BRIEF: Quote exactly, and only, the lines of the material below from the line with "(∀ c gid g cl" through the line with "State.reset.readReg .pkg 0x10810".

RECORDS FOR THIS EXERCISE:

----

/-- 04 R104 to R122: the words of a well-formed instruction decode to it, with as many literals as its
first word announces; and words that decode are those of the instruction. -/
def Obligations.EncodingsRoundTrip : Prop :=
  (∀ i : Instr, i.wf = true → encode i ≠ [] →
    decode ((encode i).headD 0).toNat (encode i).tail = .ok i ∧ litCount ((encode i).headD 0).toNat = (encode i).tail.length) ∧
  (∀ (w : Word) (ls : List Word) (i : Instr), ls.length = litCount w.toNat → decode w.toNat ls = .ok i → i.wf = true ∧ encode i = w :: ls)

/-! ## Steps and the machine as a whole -/

/-- 04 R104, R105, R124, 02 R56: a step runs the oldest item of the agenda; the next pass of a clause is
of the instruction that the bytes at its address decode to, with the pass's counts added. The model's choice: the agenda
(log 1), where a clause is cut (log 50), and that a held pass is tried again as a whole (log 61). -/
def Obligations.StepsRunTheDecodedInstruction : Prop := ∀ (s : State) (rest : List Sched), let s0 : State := { s with agenda := rest }
  (∀ i, s.agenda = .ev i :: rest → step s = exec i s0) ∧
  (∀ c gid g cl w ls i s2, s.agenda = .lane c gid :: rest → s0.group? c gid = some g → g.clause = some cl →
    s0.codeWord g.launch (cl.codePa cl.pc) = some w →
    s0.codeLits g.launch { cl.codePa cl.pc with addr := (cl.codePa cl.pc).addr + 4 } (litCount w) = .inl ls → decode w ls = .ok i →
    decodeFault cl w (.ok i) = none → cl.cut = false → g.atPc cl.pc ≠ 0 → s0.bpHits g cl.pc (g.atPc cl.pc) (allOrNone w) = 0 →
    let s1 : State := { (s0.codeStep g.launch (cl.codePa cl.pc)).countPass c g.ctx w (slotCount (g.atPc cl.pc)) with
      focus := some (c, gid) }
    exec i s1 = .next s2 → step s = .next (if s1.stalled s2 c gid then s0 else s2.afterCut c gid 0))

/-- log 11: every step keeps every memory in canonical form. -/
def Obligations.StepsKeepMemory : Prop := ∀ s t : State, s.memoryWf = true → step s = .next t → t.memoryWf = true

/-- log 11, 06 R179, R182, R191, R194, R196: the memories are in canonical form at reset, and TLBINVA, TLBINVC, LATEPR, the
L2WAYS registers, RTSTAT and RFLUSH hold the values of their rules. -/
def Obligations.MemoryAtReset : Prop := State.reset.memoryWf = true ∧
  (∀ off, off ∈ [0x10820, 0x10828, 0x10830, 0x10800, 0x10858] → State.reset.readReg .pkg off = 0) ∧
  State.reset.readReg .pkg 0x10810 = 0xF ∧ State.reset.readReg .pkg 0x10818 = 0xF

/-- 01 R25, R31, R43, R45, 09 R254, R255, 11 R303, 12 R319, R322, R334, R336, 13 R348: the map version and SEQ, MAPGRC, LSARG, the
package interrupt registers, CTXARG, KEYARG, FABID, the registers of the queues and of the virtual devices at reset; no
context exists and no group. -/
def Obligations.RegistersAtReset : Prop := let s := State.reset
  s.cmap.cmv = 1 ∧ s.cmap.seq = 0 ∧ s.readReg .pkg 0x10850 = 5 ∧
  (∀ off, off ∈ [0x10860, 0x10868, 0x10870, 0x10888, 0x40008, 0x51008] → s.readReg .pkg off = 0) ∧
  s.readReg .pkg 0x61000 = 0x3FF ∧
  (∀ q, q < 1024 → s.readReg .pkg (0x20000 + 32 * q) = 0 ∧ s.readReg .pkg (0x20010 + 32 * q) = 0 ∧ s.readReg .pkg (0x20018 + 32 * q) = 0 ∧
    s.readReg .pkg (0x20014 + 32 * q) = 0 ∧ s.readReg .pkg (0xE4000 + 8 * q) = 0) ∧
  (∀ v, v < 64 → s.readReg .pkg (0x50000 + 64 * v + 0x14) = 1000 ∧ s.readReg .pkg (0x50000 + 64 * v + 0x30) = 0 ∧
    s.readReg .pkg (0x50000 + 64 * v + 0x38) = 0) ∧
  (∀ c, c < 4096 → (s.ctx c).st = .free) ∧ (∀ c gid, s.group? c gid = none)
end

----

TASK SOLUTION:
  (∀ c gid g cl w ls i s2, s.agenda = .lane c gid :: rest → s0.group? c gid = some g → g.clause = some cl →
    s0.codeWord g.launch (cl.codePa cl.pc) = some w →
    s0.codeLits g.launch { cl.codePa cl.pc with addr := (cl.codePa cl.pc).addr + 4 } (litCount w) = .inl ls → decode w ls = .ok i →
    decodeFault cl w (.ok i) = none → cl.cut = false → g.atPc cl.pc ≠ 0 → s0.bpHits g cl.pc (g.atPc cl.pc) (allOrNone w) = 0 →
    let s1 : State := { (s0.codeStep g.launch (cl.codePa cl.pc)).countPass c g.ctx w (slotCount (g.atPc cl.pc)) with
      focus := some (c, gid) }
    exec i s1 = .next s2 → step s = .next (if s1.stalled s2 c gid then s0 else s2.afterCut c gid 0))

/-- log 11: every step keeps every memory in canonical form. -/
def Obligations.StepsKeepMemory : Prop := ∀ s t : State, s.memoryWf = true → step s = .next t → t.memoryWf = true

/-- log 11, 06 R179, R182, R191, R194, R196: the memories are in canonical form at reset, and TLBINVA, TLBINVC, LATEPR, the
L2WAYS registers, RTSTAT and RFLUSH hold the values of their rules. -/
def Obligations.MemoryAtReset : Prop := State.reset.memoryWf = true ∧
  (∀ off, off ∈ [0x10820, 0x10828, 0x10830, 0x10800, 0x10858] → State.reset.readReg .pkg off = 0) ∧
  State.reset.readReg .pkg 0x10810 = 0xF ∧ State.reset.readReg .pkg 0x10818 = 0xF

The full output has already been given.